Two phase 3 studies have found that a combination of naltrexone SR/bupropion SR can produce significant weight loss in overweight and obese women, regardless of menopausal status.…
La Jolla, California-based Orexigen is developing the two-drug formulation as the experimental anti-obesity drug Contrave. Bupropion, a norepinephrine/dopamine reuptake inhibitor, and naltrexone, an opioid receptor antagonist, have been on the market for several years for treating depression and alcohol or opioid dependence, respectively.
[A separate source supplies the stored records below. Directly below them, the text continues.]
/-- The plane on which the accesses from a cluster to a peer travel: (c + d) mod 16 while that link is up, else the next one
that is (R372); none to a position that does not answer (R352). -/
def planeOf (s : State) (c d : Nat) : Option Nat :=
  if s.silent.contains d then none
  else ((upFrom 0 16).map fun i => (c + d + i) % 16).find? fun p => decide ((mapGet Link.reset s.links p).st = .up)

/-- A page entry maps a page of another device: PEER is set, and PDEV is not this device's position, which leads to its own
memory (R351). -/
def ofPeer (s : State) (e : Nat) : Bool := ptePeer e && decide (ptePdev e ≠ s.devPos)

/-- Where an address leads for a party (R136, R137, R289, R350 to R353, R374): the target, or the fault with its
XINFO. The order is scratchpad bound, translation, protection (R358). -/
def resolve (s : State) (p : Party) (va : Word) (size : Nat) (k : MKind) : Except FaultInfo Target :=
  let a := va.toNat
  let base := (getCtx s p.ctx).spbase.toNat
  if base ≤ a ∧ a < base + Config.windowBytes then
    let off := a - base
    let co := Fin.ofNat 8 (off / Config.spadBytes)
    if off % Config.spadBytes + size ≤ spadLimit s p.launch ∧ serves s p.cl co p.launch then
      .ok (.spad (spadKey p.cl off))
    else .error (accFault 0x09 off)
  else if !isCanon va then .error (accFault 0x06 a)
  else
    match findPage s p (a % 2 ^ 52) with
    | none => .error (accFault 0x06 a)
    | some (e, lvl) =>
      if !permits e k then .error (accFault 0x07 a)
      else
        let sz := 2 ^ levelShift lvl
        let pa := pteAddr e / sz * sz + a % sz
        if ofPeer s e then
          match planeOf s p.cl.val (ptePdev e) with
          | some _ => .ok (.peer (ptePdev e) pa (pteSer e))
          | none => .ok (.violation 4)
        else .ok (.dev pa (pteSer e))

/-- An address in the scratchpad of a core of the cluster that does not serve the party's launch (R289). -/
def foreignPad (s : State) (p : Party) (va : Word) : Bool :=
  let base := (getCtx s p.ctx).spbase.toNat
  decide (base ≤ va.toNat) && decide (va.toNat < base + Config.windowBytes) &&
    !serves s p.cl (Fin.ofNat 8 ((va.toNat - base) / Config.spadBytes)) p.launch

/-- The key of a peer's byte in `State.peer` (log 14). -/
def peerKey (pdev pa : Nat) : Nat := pdev * 2 ^ 48 + pa

/-- One number for each target. -/
def targetKey : Target → Nat
  | .dev pa _ => pa
  | .peer d pa _ => 2 ^ 60 + peerKey d pa
  | .spad k => 2 ^ 80 + k
  | .violation c => 2 ^ 90 + c

/-- Read n bytes at a target. An address below 2^48 beyond the 1,024 GB of device memory is memory like any other (R15; DESIGN
CHOICE, log 96). -/
def tgtRead (s : State) (t : Target) (n : Nat) : Nat :=
  match t with
  | .spad k => memRead s.spad k n
  | .dev pa _ => memRead s.mem pa n
  | .peer d pa _ => memRead s.peer (peerKey d pa) n
  | .violation _ => 0

/-- Some byte read is poisoned (R382, R383). -/
def tgtPoison (s : State) (t : Target) (n : Nat) : Bool :=
  match t with
  | .spad k => s.poisonSpad.any fun w => decide (w * 8 < k + n) && decide (k < w * 8 + 8)
  | .dev pa _ => s.poisonLines.any fun l => decide (l * 64 < pa + n) && decide (pa < l * 64 + 64)
  | _ => false

/-- Two accesses touch a common byte. -/
def touches (x : Target) (n : Nat) (y : Target) (k : Nat) : Bool :=
  match x, y with
  | .violation _, _ => false
  | _, .violation _ => false
  | _, _ => decide (targetKey x < targetKey y + k) && decide (targetKey y < targetKey x + n)
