-- ==== Sys2Proof/Machine/Pool.lean ====
section
/-!
DEFINITION. The pool of a core: leaves, allocation (R274), holders (R70), release and reclaim (R75), reading a
chain as a byte stream (R72), appending to a fresh chain (R73), writing in place with path copies (R78), EXCL
(R71).
-/

namespace Sys2Proof.Machine

/-- Why an allocation does not give a leaf: the walker may free some (a stall), or nothing is left; then whether
the free list was empty, XINFO bit 0 (R274, R275). -/
inductive AllocErr where
  | wait
  | exhausted (freeEmpty : Bool)
deriving DecidableEq, Repr

/-- A leaf as the pool holds it; a free leaf has REFS 0 (R69). -/
def freeLeaf : Leaf :=
  { data := 0, lo := 0, len := 0, refs := 0, last := true, next := 0, owner := 0, poison := false,
    hdrPoison := false }

/-- A leaf of a core. -/
def leafAt (c : Core) (x : Nat) : Leaf := mapGet freeLeaf c.leaves x
/-- Put a leaf. -/
def putLeaf (c : Core) (x : Nat) (l : Leaf) : Core := { c with leaves := mapPut c.leaves x l }

/-- LHELD: the leaves charged to a thread and not yet freed (R76). -/
def lheld (c : Core) (th : Fin 4) : Nat := (c.leaves.filter fun p => decide (p.2.owner = th)).length

/-- The first leaf never taken and not retired, at or after `x`. -/
def nextFresh (retired : List Nat) : Nat → Nat → Option Nat
  | 0, _ => none
  | fuel + 1, x =>
    if Config.poolLeaves ≤ x then none
    else if retired.contains x then nextFresh retired fuel (x + 1) else some x

/-- The leaf at the head of the free list, and the list without it (R274; the order is log 8). -/
def takeFree (c : Core) : Option (Nat × Core) :=
  match nextFresh c.retired (c.retired.length + 1) c.fresh with
  | some x => some (x, { c with fresh := x + 1 })
  | none =>
    match c.freed with
    | x :: r => some (x, { c with freed := r })
    | [] => none

/-- Take a leaf for a thread under a budget (R274). The leaf comes with one holder and no bytes. -/
def allocLeaf (c : Core) (th : Fin 4) (budget : Nat) : Except AllocErr (Nat × Core) :=
  match takeFree c with
  | some (x, c') =>
    if lheld c th < budget then
      .ok (x, putLeaf c' x { freeLeaf with refs := 1, owner := th })
    else if c.reclaim.isEmpty then .error (.exhausted false) else .error .wait
  | none => if c.reclaim.isEmpty then .error (.exhausted true) else .error .wait

/-- Hold a leaf once more (R70): at REFS 63 a fresh copy is held instead, and the copy holds the successor. -/
def takeRef (th : Fin 4) (budget : Nat) : Nat → Core → Nat → Except AllocErr (Nat × Core)
  | 0, c, x => .ok (x, c)
  | fuel + 1, c, x =>
    let l := leafAt c x
    if l.refs < 63 then .ok (x, putLeaf c x { l with refs := l.refs + 1 })
    else
      match allocLeaf c th budget with
      | .error e => .error e
      | .ok (y, c1) =>
        if l.last then .ok (y, putLeaf c1 y { l with refs := 1, owner := th, next := 0 })
        else
          match takeRef th budget fuel c1 l.next with
          | .error e => .error e
          | .ok (z, c2) => .ok (y, putLeaf c2 y { l with refs := 1, owner := th, next := z })

/-- Hold a leaf once more, with fuel for a walk of the whole pool. -/
def holdLeaf (c : Core) (th : Fin 4) (budget x : Nat) : Except AllocErr (Nat × Core) :=
  takeRef th budget (Config.poolLeaves + 1) c x

/-- The pieces of a chain's stream, in order: leaf, first byte in its data, bytes (R72). -/
def walkPieces (c : Core) : Nat → Nat → Nat → Nat → List (Nat × Nat × Nat)
  | 0, _, _, _ => []
  | fuel + 1, x, skip, rest =>
    if rest = 0 then []
    else
      let l := leafAt c x
      let n := min (l.len + 1 - skip) rest
      (x, l.lo + skip, n) :: walkPieces c fuel l.next 0 (rest - n)

/-- The pieces of a descriptor's stream. -/
def pieces (c : Core) (d : Desc) : List (Nat × Nat × Nat) := walkPieces c (d.len + 1) d.head d.skip d.len

/-- The leaves of a chain from its head to its tail. -/
def chainLeaves (c : Core) (d : Desc) : List Nat := (pieces c d).map fun p => p.1

/-- The bytes of pieces as one number. -/
def piecesVal (c : Core) : List (Nat × Nat × Nat) → Nat
  | [] => 0
  | (x, off, n) :: r => bitsOf (leafAt c x).data (8 * off) (8 * n) + 2 ^ (8 * n) * piecesVal c r

/-- The byte ranges of the stream that poison makes unreadable: those of a poisoned leaf, and everything from a
leaf with a poisoned header on (R384). -/
def piecesBad (c : Core) : Nat → List (Nat × Nat × Nat) → List (Nat × Nat)
  | _, [] => []
  | at_, (x, _, n) :: r =>
    let l := leafAt c x
    if l.hdrPoison then [(at_, Config.maxChain + 1)]
    else if l.poison then (at_, at_ + n) :: piecesBad c (at_ + n) r
    else piecesBad c (at_ + n) r

/-- A chain as a byte stream (R72). -/
def streamOf (c : Core) (d : Desc) : Stream :=
  let ps := pieces c d
  { val := piecesVal c ps, len := d.len, bad := piecesBad c 0 ps }

/-- The identity map of S states, padding bytes 0 (R49; log 22). -/
def idMap (n : Nat) : Nat :=
  (upFrom 0 n).foldr (fun i acc => i % 256 + 256 * acc) 0

/-- What a source read beyond its elements gives: FILL's low bytes, or the identity map (R7, R49, R84). -/
def fillElem (fill : Word) (isMapTy : Bool) (cl s : Nat) : Nat :=
  if isMapTy then idMap (clS cl) else fill.toNat % 2 ^ (8 * s)

/-- Element i of s bytes of a stream (R67, R72). -/
def streamElem (st : Stream) (dflt s i : Nat) : Nat :=
  if (i + 1) * s ≤ st.len then bitsOf st.val (8 * i * s) (8 * s) else dflt

/-- Element i of s bytes touches poison (R167, R384). -/
def streamBad (st : Stream) (s i : Nat) : Bool :=
  decide ((i + 1) * s ≤ st.len) && st.bad.any fun r => decide (r.1 < (i + 1) * s) && decide (i * s < r.2)

/-- The element count of a chain (R67). -/
def elemCount (len s : Nat) : Nat := len / s

/-- Every leaf of a chain has one holder (R71). -/
def exclOf (c : Core) (d : Desc) : Bool := (chainLeaves c d).all fun x => decide ((leafAt c x).refs = 1)

/-- Release a chain: its head loses a holder and is queued for the reclaim walker (R75). -/
def release (c : Core) (d : Desc) : Core :=
  if d.len = 0 then c
  else
    let l := leafAt c d.head
    { putLeaf c d.head { l with refs := l.refs - 1 } with reclaim := c.reclaim ++ [d.head] }

/-- Free one leaf: to the free list, or out of service when it is retired (R75, R384). -/
def freeOne (c : Core) (x : Nat) : Core :=
  { c with leaves := mapDel c.leaves x
           freed := if c.retired.contains x then c.freed else c.freed ++ [x] }

/-- The reclaim walk from leaf x, at most `n` leaves (R75): the leaf at which it pauses, if it does. A poisoned
header ends it (R384). -/
def reclaimFrom : Nat → Core → Nat → Core × Option Nat
  | 0, c, x => (c, some x)
  | n + 1, c, x =>
    match mapFind c.leaves x with
    | none => (c, none)
    | some l =>
      if l.refs ≠ 0 then (c, none)
      else
        let c1 := freeOne c x
        if l.last || l.hdrPoison then (c1, none)
        else
          let y := leafAt c1 l.next
          let c2 := if (mapFind c1.leaves l.next).isSome then putLeaf c1 l.next { y with refs := y.refs - 1 } else c1
          reclaimFrom n c2 l.next

/-- One cycle of the reclaim walker: up to 4 leaves (R75). -/
def reclaimStep (c : Core) : Core :=
  match c.reclaim with
  | [] => c
  | x :: r =>
    let p := reclaimFrom 4 { c with reclaim := r } x
    match p.2 with
    | none => p.1
    | some y => { p.1 with reclaim := y :: r }

/-- Run the walker until nothing is queued (R362 step 5). -/
def reclaimAll : Nat → Core → Core
  | 0, c => c
  | n + 1, c => if c.reclaim.isEmpty then c else reclaimAll n (reclaimStep c)

/-- Put bytes into a leaf after those it holds. -/
def leafAppend (l : Leaf) (n v : Nat) : Leaf :=
  { l with data := l.data + 2 ^ (8 * (l.lo + l.len + 1)) * (v % 2 ^ (8 * n)), len := l.len + n }

/-- Append n bytes to a fresh chain, taking leaves as they are needed (R73, R274). -/
def appendBytes (th : Fin 4) (budget : Nat) : Nat → Core → Desc → Nat → Nat → Except AllocErr (Core × Desc)
  | 0, c, d, _, _ => .ok (c, d)
  | fuel + 1, c, d, n, v =>
    if n = 0 then .ok (c, d)
    else
      let room := if d.len = 0 then 0 else 63 - (leafAt c d.tail).len
      if room = 0 then
        match allocLeaf c th budget with
        | .error e => .error e
        | .ok (x, c1) =>
          let k := min n 64
          let c2 := putLeaf c1 x { leafAt c1 x with data := v % 2 ^ (8 * k), len := k - 1 }
          let c3 :=
            if d.len = 0 then c2 else putLeaf c2 d.tail { leafAt c2 d.tail with last := false, next := x }
          let d' : Desc :=
            { part := false, excl := true, skip := 0, len := d.len + k, tail := x
              head := if d.len = 0 then x else d.head }
          appendBytes th budget fuel c3 d' (n - k) (v / 2 ^ (8 * k))
      else
        let k := min n room
        let c1 := putLeaf c d.tail (leafAppend (leafAt c d.tail) k v)
        appendBytes th budget fuel c1 { d with len := d.len + k, excl := true, part := false } (n - k)
          (v / 2 ^ (8 * k))

/-- Append one element of s bytes; on failure nothing of it is kept (R73, R275). -/
def appendElem (c : Core) (th : Fin 4) (budget : Nat) (d : Desc) (s v : Nat) : Except AllocErr (Core × Desc) :=
  appendBytes th budget (s + 2) c d s v

/-- The leaf in which byte n of a chain's stream lies, and its place from the start of the leaf's valid bytes: the
header walk of R198 and R199. -/
def findByte (c : Core) : Nat → Nat → Nat → Nat × Nat
  | 0, x, k => (x, k)
  | fuel + 1, x, k =>
    let l := leafAt c x
    if l.len + 1 ≤ k then findByte c fuel l.next (k - (l.len + 1)) else (x, k)

/-- The leaf that holds byte n of a chain, and the offset in its valid bytes. -/
def locate (c : Core) (d : Desc) (n : Nat) : Nat × Nat := findByte c (d.len + 1) d.head (d.skip + n)

/-- A descriptor whose TAIL names the leaf that holds its last byte (R65): after take_ref that may be a copy (R70). -/
def retail (c : Core) (d : Desc) : Desc := if d.len = 0 then d else { d with tail := (locate c d (d.len - 1)).1 }

/-- A chain that is not empty held once more, by its head (R70): the descriptor of the new holder, which carries neither
EXCL nor PARTIAL (R195, R301). -/
def holdChain (c : Core) (th : Fin 4) (budget : Nat) (d : Desc) : Except AllocErr (Core × Desc) :=
  match holdLeaf c th budget d.head with
  | .error e => .error e
  | .ok (h, c1) => .ok (c1, retail c1 { d with head := h, excl := false, part := false })

/-- The place in the stream where the first leaf with a poisoned header begins, among the pieces of its first n bytes: no
walk passes it (R384). -/
def wallAt (c : Core) : Nat → Nat → List (Nat × Nat × Nat) → Option Nat
  | _, _, [] => none
  | at_, n, (x, _, k) :: r =>
    if (leafAt c x).hdrPoison then some at_ else if n ≤ at_ + k then none else wallAt c (at_ + k) n r

/-- The first byte held by a leaf with a poisoned header on the way to byte n of a chain (R384). -/
def headerWall (c : Core) (d : Desc) (n : Nat) : Option Nat := wallAt c 0 (n + 1) (pieces c d)

/-- Write bytes into the pieces of a stream, from stream offset `off`. -/
def writePieces (c : Core) : List (Nat × Nat × Nat) → Nat → Nat → Nat → Core
  | [], _, _, _ => c
  | (x, st, n) :: r, off, k, v =>
    if n ≤ off then writePieces c r (off - n) k v
    else if k = 0 then c
    else
      let m := min (n - off) k
      let l := leafAt c x
      let p := 8 * (st + off)
      let d := bitsOf l.data 0 p + 2 ^ p * (v % 2 ^ (8 * m)) + 2 ^ (p + 8 * m) * (l.data / 2 ^ (p + 8 * m))
      writePieces (putLeaf c x { l with data := d }) r 0 (k - m) (v / 2 ^ (8 * m))

/-- Copies of leaves, one for each, taken in order before any is linked (R78). -/
def copyLeaves (th : Fin 4) (budget : Nat) : Core → List Nat → Except AllocErr (Core × List Nat)
  | c, [] => .ok (c, [])
  | c, x :: r =>
    match allocLeaf c th budget with
    | .error e => .error e
    | .ok (y, c1) =>
      let l := leafAt c x
      match copyLeaves th budget (putLeaf c1 y { l with refs := 1, owner := th }) r with
      | .error e => .error e
      | .ok (c2, ys) => .ok (c2, y :: ys)

/-- Link leaves one after another; the last one gets `last` and `next` as given. -/
def linkLeaves (c : Core) (last : Bool) (next : Nat) : List Nat → Core
  | [] => c
  | [x] => putLeaf c x { leafAt c x with last := last, next := next }
  | x :: y :: r => linkLeaves (putLeaf c x { leafAt c x with last := false, next := y }) last next (y :: r)

/-- The leaves of a stream from the head to the one that holds byte `n - 1`. -/
def leavesTo : List (Nat × Nat × Nat) → Nat → List Nat
  | [], _ => []
  | (x, _, k) :: r, n => if n ≤ k then [x] else x :: leavesTo r (n - k)

/-- write_elem of R78: in place where every leaf up to the element has one holder, else on a path of copies. On a
failed allocation the chain is unchanged. -/
def writeElem (c : Core) (th : Fin 4) (budget : Nat) (d : Desc) (off n v : Nat) :
    Except AllocErr (Core × Desc) :=
  let ps := pieces c d
  let ls := leavesTo ps (off + n)
  let keep := ls.takeWhile fun x => decide ((leafAt c x).refs = 1)
  let shared := ls.drop keep.length
  match shared with
  | [] => .ok (writePieces c ps off n v, d)
  | lj :: _ =>
    match copyLeaves th budget c shared with
    | .error e => .error e
    | .ok (c1, ys) =>
      let lk := shared.getLast?.getD lj
      let l := leafAt c lk
      let linked : Except AllocErr Core :=
        if l.last then .ok (linkLeaves c1 true 0 ys)
        else
          match holdLeaf c1 th budget l.next with
          | .error e => .error e
          | .ok (z, c2) => .ok (linkLeaves c2 false z ys)
      match linked with
      | .error e => .error e
      | .ok c2 =>
        let c0 := ys.head?.getD lj
        let ck := ys.getLast?.getD c0
        let c3 :=
          match keep.getLast? with
          | none => c2
          | some x => putLeaf c2 x { leafAt c2 x with next := c0 }
        let c4 := putLeaf c3 lj { leafAt c3 lj with refs := (leafAt c3 lj).refs - 1 }
        let d' : Desc :=
          { d with head := if keep.isEmpty then c0 else d.head
                   tail := if lk = d.tail then ck else d.tail }
        .ok (writePieces c4 (pieces c4 d') off n v, retail c4 d')

end Sys2Proof.Machine
end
This past February, in a major setback for Contrave, the FDA declined to approve the drug. The FDA said it wants Orexigen to conduct a long-term clinical trial to show that treatment would not raise the risk of heart attacks.
That trial — bound to be very costly — would come on top of the already-completed studies presented this week at the American College of Obstetrics and Gynecology’s annual clinical meeting in Washington, DC.
The larger of the two, reported by Dr. Daphne Y. LaCoursiere from the University of California, San Diego, compared two formulations of the drug to placebo in 1,482 women. Just under half of the women in each treatment group completed the 56-week study.
Intent-to-treat analysis found women given 32 mg naltrexone plus 360 mg bupropion lost 6.2% of their body weight, on average, compared to 5.3% for women on the lower-dose formulation (16 mg naltrexone plus 360 mg bupropion). Women in the placebo group lost 1.2%.
Dr. LaCoursiere stated that, “The women who received Contrave had improved responsiveness to their food cravings and had an easier time controlling what they were eating. A per protocol analysis showed that women in the treatment groups lost 7 to 8% of their body weight.”
“It’s clear from the data that either of the two combinations resulted in significantly more weight loss in women,” Dr. LaCoursiere said. “This is another possible tool to help our patients lose weight.”
The other study, presented by Dr. Sandra Ann Carson of Brown University in Providence, Rhode Island, compared the 32 mg naltrexone/360 mg bupropion formulation to placebo in 713 women, all of whom also received 28 group sessions of counseling on diet, exercise and behavior.
Fifty-eight percent of the women completed the study. At 56 weeks, the women in the treatment group had lost 9.8% of their body weight, on average, compared to 5.7% for women in the placebo group.
In both studies, the most frequent side effects were nausea, headache and gastrointestinal side effects. But Contrave has also been reported to raise pulse rates and blood pressure slightly, which is what makes the FDA nervous.
Both studies reported this week also found significantly greater improvements in weight-related quality of life for the women in the treatment groups than for women on placebo. All effects were similar for pre- and peri- and postmenopausal women.